How Gödel Killed Hilbert's Dream in One Paper

In 1928 David Hilbert stood in Bologna and laid out a program: find a finite set of axioms from which every true mathematical statement can be derived, and prove from inside the system that those axioms cannot contradict themselves. He wanted mathematics on bedrock.

Three years later, a 25-year-old logician named Kurt Gödel published "On Formally Undecidable Propositions of Principia Mathematica and Related Systems." Two theorems. First: any consistent formal system strong enough to express elementary arithmetic contains statements that are true but cannot be proved within the system. Second: such a system cannot prove its own consistency.

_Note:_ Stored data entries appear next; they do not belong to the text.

-- ==== Sys2Proof/Syntax.lean ====
section
/-!
DEFINITION. The instructions of the Volrak V4 as data: one constructor of `Instr` for each step of spec/opcode_table.json,
with the operand fields the encodings of chapters 01, 05 to 11, 13, 15, 17 to 19 give it.
-/
namespace Sys2Proof

/-- The eight slots of a bundle, in slot order (R19). -/
inductive Slot | sc | va | vb | mx | ld | st | cp | sy
deriving DecidableEq, Repr

/-- The slot's index: its bit number in TSLOT (R19). -/
def Slot.index : Slot → Nat
  | .sc => 0 | .va => 1 | .vb => 2 | .mx => 3 | .ld => 4 | .st => 5 | .cp => 6 | .sy => 7

/-- The two vector slots (R19). -/
inductive VUnit | va | vb
deriving DecidableEq, Repr

def VUnit.slot : VUnit → Slot
  | .va => .va | .vb => .vb

/-- A scalar number s0 to s31. -/
abbrev SReg := BitVec 5
/-- A tile number of a seven-bit field. -/
abbrev TReg := BitVec 7
/-- A mask number m0 to m7. -/
abbrev MReg := BitVec 3
/-- A function register number f0 to f15. -/
abbrev FReg := BitVec 4
/-- A parameter register number p0 to p7. -/
abbrev PReg := BitVec 3
/-- A barrier number b0 to b7. -/
abbrev BNo := BitVec 3
/-- An index queue number. -/
abbrev QNo := BitVec 1

/-- A tile source field (R34, R36): a register with its H and E bits, or the position's latch. -/
inductive TSrc
  | reg (hold trapEmpty : Bool) (r : TReg)
  | latch
deriving DecidableEq, Repr

/-- The b operand of the V format: a tile source, or a broadcast scalar (R40). -/
inductive BSrc
  | tile (s : TSrc)
  | scalar (r : SReg)
deriving DecidableEq, Repr

/-- The element types of R38, codes 0 to 14. -/
inductive EType
  | fp32 | fp16 | bf16 | e4m3 | e5m2 | int32 | uint32 | int64 | uint64 | int16 | int8 | uint8 | mxe2m1 | k4 | mxe4m3
deriving DecidableEq, Repr

/-- The integer conditions of R123, codes 0 to 9. -/
inductive ICond | eq | ne | lt | ge | ltu | geu | gt | le | gtu | leu
deriving DecidableEq, Repr

/-- The floating-point conditions of R126, codes 0 to 7. -/
inductive FCond | eq | ne | lt | ge | le | gt | un | or
deriving DecidableEq, Repr

/-- The vector integer conditions of R154, codes 0 to 5. -/
inductive VICond | eq | ne | lt | ge | le | gt
deriving DecidableEq, Repr

/-- The conversions of FCVT (R127), codes 0 to 11. -/
inductive FCvt
  | fp16Fp32 | fp32Fp16 | bf16Fp32 | fp32Bf16 | int32Fp32 | uint32Fp32 | int64Fp32 | uint64Fp32
  | fp32Int32 | fp32Uint32 | fp32Int64 | fp32Uint64
deriving DecidableEq, Repr

/-- The atomic functions of GAMO (R44, R135), codes 0 to 7. -/
inductive AFunc | add | or | and | xor | min | max | swap | cas
deriving DecidableEq, Repr

/-- The combining steps of a reduction (R162), codes 0 to 5. -/
inductive RedOp | add | max | min | and | or | xor
deriving DecidableEq, Repr

/-- The amount of a rotation or broadcast (R160). -/
inductive RotAmt
  | imm (k : BitVec 8)
  | scalar (r : SReg)
deriving DecidableEq, Repr

/-- The forms of MSET (R169). -/
inductive MSetKind
  | all (v : Bool)
  | pre (t : EType) (sb : SReg)
  | rowpre (t : EType) (sb : SReg)
deriving DecidableEq, Repr

/-- The forms of CHDOM (R189). -/
inductive ChDom
  | set (fd fa : FReg) (sb : SReg)
  | get (sd : SReg) (fa : FReg)
  | pts (td : TReg) (fa : FReg) (n : BitVec 8)
deriving DecidableEq, Repr

/-- The forms of CHMOV (R190). -/
inductive ChMov
  | move (fd fa : FReg)
  | toTile (td : TReg) (fa : FReg)
  | ofTile (fd : FReg) (ta : TSrc)
deriving DecidableEq, Repr

/-- The digest kinds (R336), codes 1 to 4. -/
inductive DKind | bounds | sum | zmap | sketch
deriving DecidableEq, Repr

/-- The predicates of DSCAN (R346), codes 0 to 4. -/
inductive DPred | overlap | ub | znz | sumgt | ham
deriving DecidableEq, Repr

/-- The rounding modes of the mode byte (R31), codes 0 to 5. -/
inductive Rnd | rne | rtz | rup | rdn | rna | sr
deriving DecidableEq, Repr

/-- The mode byte of a bundle (R31). -/
structure Mode where
  sp : Bool
  rnd : Rnd
  sat : Bool
  ftz : Bool
deriving DecidableEq, Repr

/-- The mode byte 0x00. -/
def Mode.zero : Mode := { sp := false, rnd := .rne, sat := false, ftz := false }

The construction is the famous part. Gödel coded formulas as integers — every symbol a number, every formula and proof a number built from its parts. Provability then becomes an arithmetical relation between integers. Inside this coding, Gödel built a sentence G that says, in effect, "the number that codes me is not the code of any provable formula." If G is provable, the system is inconsistent. If G is not provable, then G is true — and the system has a true statement it cannot prove.

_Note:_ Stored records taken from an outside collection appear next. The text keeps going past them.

/-- R126. -/
def FCond.ofCode (c : BitVec 4) : Option FCond :=
  match c.toNat with
  | 0 => some .eq | 1 => some .ne | 2 => some .lt | 3 => some .ge | 4 => some .le | 5 => some .gt | 6 => some .un
  | 7 => some .or | _ => none
def FCond.code : FCond → Nat
  | .eq => 0 | .ne => 1 | .lt => 2 | .ge => 3 | .le => 4 | .gt => 5 | .un => 6 | .or => 7

/-- R154. -/
def VICond.ofCode (c : BitVec 3) : Option VICond :=
  match c.toNat with
  | 0 => some .eq | 1 => some .ne | 2 => some .lt | 3 => some .ge | 4 => some .le | 5 => some .gt | _ => none
def VICond.code : VICond → Nat
  | .eq => 0 | .ne => 1 | .lt => 2 | .ge => 3 | .le => 4 | .gt => 5

/-- R127. -/
def FCvt.ofCode (c : BitVec 4) : Option FCvt :=
  match c.toNat with
  | 0 => some .fp16Fp32 | 1 => some .fp32Fp16 | 2 => some .bf16Fp32 | 3 => some .fp32Bf16 | 4 => some .int32Fp32
  | 5 => some .uint32Fp32 | 6 => some .int64Fp32 | 7 => some .uint64Fp32 | 8 => some .fp32Int32 | 9 => some .fp32Uint32
  | 10 => some .fp32Int64 | 11 => some .fp32Uint64 | _ => none
def FCvt.code : FCvt → Nat
  | .fp16Fp32 => 0 | .fp32Fp16 => 1 | .bf16Fp32 => 2 | .fp32Bf16 => 3 | .int32Fp32 => 4 | .uint32Fp32 => 5
  | .int64Fp32 => 6 | .uint64Fp32 => 7 | .fp32Int32 => 8 | .fp32Uint32 => 9 | .fp32Int64 => 10 | .fp32Uint64 => 11

/-- R44. -/
def AFunc.ofCode (c : BitVec 4) : Option AFunc :=
  match c.toNat with
  | 0 => some .add | 1 => some .or | 2 => some .and | 3 => some .xor | 4 => some .min | 5 => some .max | 6 => some .swap
  | 7 => some .cas | _ => none
def AFunc.code : AFunc → Nat
  | .add => 0 | .or => 1 | .and => 2 | .xor => 3 | .min => 4 | .max => 5 | .swap => 6 | .cas => 7

/-- R162. -/
def RedOp.ofCode (c : BitVec 3) : Option RedOp :=
  match c.toNat with
  | 0 => some .add | 1 => some .max | 2 => some .min | 3 => some .and | 4 => some .or | 5 => some .xor | _ => none
def RedOp.code : RedOp → Nat
  | .add => 0 | .max => 1 | .min => 2 | .and => 3 | .or => 4 | .xor => 5

/-- R336, R346. -/
def DKind.ofCode (c : BitVec 6) : Option DKind :=
  match c.toNat with
  | 1 => some .bounds | 2 => some .sum | 3 => some .zmap | 4 => some .sketch | _ => none
def DKind.code : DKind → Nat
  | .bounds => 1 | .sum => 2 | .zmap => 3 | .sketch => 4

/-- R346. -/
def DPred.ofCode (c : BitVec 3) : Option DPred :=
  match c.toNat with
  | 0 => some .overlap | 1 => some .ub | 2 => some .znz | 3 => some .sumgt | 4 => some .ham | _ => none
def DPred.code : DPred → Nat
  | .overlap => 0 | .ub => 1 | .znz => 2 | .sumgt => 3 | .ham => 4

/-- R31. -/
def Rnd.ofCode (c : BitVec 3) : Option Rnd :=
  match c.toNat with
  | 0 => some .rne | 1 => some .rtz | 2 => some .rup | 3 => some .rdn | 4 => some .rna | 5 => some .sr | _ => none
def Rnd.code : Rnd → Nat
  | .rne => 0 | .rtz => 1 | .rup => 2 | .rdn => 3 | .rna => 4 | .sr => 5

/-! ### Fields with forms of their own -/

/-- A tile source field (R34, R36). -/
def readTSrc (f : BitVec 10) : Option TSrc :=
  if f.getLsbD 9 then (if f.setWidth 9 = 0 then some .latch else none)
  else some (.reg (f.getLsbD 8) (f.getLsbD 7) (f.setWidth 7))
def encTSrc : TSrc → BitVec 10
  | .reg h e r => (0 : BitVec 1) ++ BitVec.ofBool h ++ BitVec.ofBool e ++ r
  | .latch => 0x200

/-- The VS variant's field: a scalar in its upper five bits (R40). -/
def readScalarField (f : BitVec 10) : Option SReg :=
  if f.setWidth 5 = 0 then some (f.extractLsb' 5 5) else none
def encScalarField (r : SReg) : BitVec 10 := r ++ (0 : BitVec 5)

/-- The b operand under S (R40). -/
def readBSrc (s : BitVec 1) (f : BitVec 10) : Option BSrc :=
  if s = 1 then (readScalarField f).map .scalar else (readTSrc f).map .tile
def encBSrc : BSrc → BitVec 10
  | .tile t => encTSrc t
  | .scalar r => encScalarField r
def encBSrcS : BSrc → BitVec 1
  | .tile _ => 0
  | .scalar _ => 1

/-- VIOTA's optional base (R159). -/
def readOptScalar (s : BitVec 1) (f : BitVec 10) : Option (Option SReg) :=
  if s = 1 then (readScalarField f).map some else if f = 0 then some none else none
def encOptScalar : Option SReg → BitVec 10
  | some r => encScalarField r
  | none => 0

/-- A rotation amount (R147, R160). -/
def readRot (s : BitVec 1) (f : BitVec 10) (imm : BitVec 8) : Option RotAmt :=
  if s = 1 then (if imm = 0 then (readScalarField f).map .scalar else none)
  else if f = 0 then some (.imm imm) else none
def encRotB : RotAmt → BitVec 10
  | .imm _ => 0
  | .scalar r => encScalarField r
def encRotS : RotAmt → BitVec 1
  | .imm _ => 0
  | .scalar _ => 1
def encRotI : RotAmt → BitVec 8
  | .imm k => k
  | .scalar _ => 0

/-- MSET's forms (R169). -/
def readMSet (fn : BitVec 3) (et : BitVec 4) (b : BitVec 10) (imm : BitVec 8) : Option MSetKind :=
  match fn.toNat with
  | 0 => if et = 0 ∧ b = 0 ∧ imm.toNat < 2 then some (.all (imm = 1)) else none
  | 1 => if b.toNat < 32 ∧ imm = 0 then (EType.ofCode et).map fun t => .pre t (b.setWidth 5) else none
  | 2 => if b.toNat < 32 ∧ imm = 0 then (EType.ofCode et).map fun t => .rowpre t (b.setWidth 5) else none
  | _ => none

/-- CHTRN's optional tolerance (R177, R188). -/
def readTol (fn : BitVec 3) (b : BitVec 10) : Option (Option SReg) :=
  match fn.toNat with
  | 0 => if b = 0 then some none else none
  | 1 => if b.toNat < 32 then some (some (b.setWidth 5)) else none
  | _ => none
def encTol : Option SReg → BitVec 10
  | some r => r.setWidth 10
  | none => 0

/-- CHDOM's forms (R177, R189). -/
def readChDom (fn : BitVec 3) (td : BitVec 7) (a b : BitVec 10) (imm : BitVec 8) : Option ChDom :=
  match fn.toNat with
  | 0 => if td.toNat < 16 ∧ b.toNat < 32 ∧ imm = 0 then some (.set (td.setWidth 4) (a.setWidth 4) (b.setWidth 5)) else none
  | 1 => if td.toNat < 32 ∧ b = 0 ∧ imm = 0 then some (.get (td.setWidth 5) (a.setWidth 4)) else none
  | 2 => if b = 0 then some (.pts td (a.setWidth 4) imm) else none
  | _ => none

/-- CHMOV's forms (R177, R190). -/
def readChMov (fn : BitVec 3) (td : BitVec 7) (a : BitVec 10) : Option ChMov :=
  match fn.toNat with
  | 0 => if td.toNat < 16 ∧ a.toNat < 16 then some (.move (td.setWidth 4) (a.setWidth 4)) else none
  | 1 => if a.toNat < 16 then some (.toTile td (a.setWidth 4)) else none
  | 2 => if td.toNat < 16 then (readTSrc a).map fun s => .ofTile (td.setWidth 4) s else none
  | _ => none

/-- COPY's options (R238): `sc` only with ASOF, the queue only with GATHER, the barrier only with BAR. -/
def readAsof (on : BitVec 1) (sc : SReg) : Option (Option SReg) :=
  if on = 1 then some (some sc) else if sc = 0 then some none else none
def readGather (on q : BitVec 1) : Option (Option QNo) :=
  if on = 1 then some (some q) else if q = 0 then some none else none
def readBar (on : BitVec 1) (k : BitVec 3) : Option (Option BNo) :=
  if on = 1 then some (some k) else if k = 0 then some none else none

/-- DSCAN's queue and score options (R346). -/
def readPush (on : BitVec 1) (chq : BitVec 4) : Option (Option QNo) :=
  if on = 1 then some (some (chq.setWidth 1)) else if chq = 0 then some none else none
def readScore (on : BitVec 1) (tr : TReg) : Option (Option TReg) :=
  if on = 1 then some (some tr) else if tr = 0 then some none else none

John von Neumann was in the audience when Gödel announced the result at a 1930 conference in Königsberg, and grasped within days that it sank Hilbert's program. Hilbert had wanted the consistency proof to live inside the system; Gödel's second theorem said it could not. Von Neumann wrote to Gödel a few months later with his own derivation. Gödel had already proved it.

The theorems do not say mathematics is broken, or that some truths are unknowable. They say any single, sufficiently rich formal system has gaps it cannot close from inside. You can step outside, add axioms, prove the old G — at the cost of new gaps in the larger system. Hilbert wanted closure. Closure was not on offer.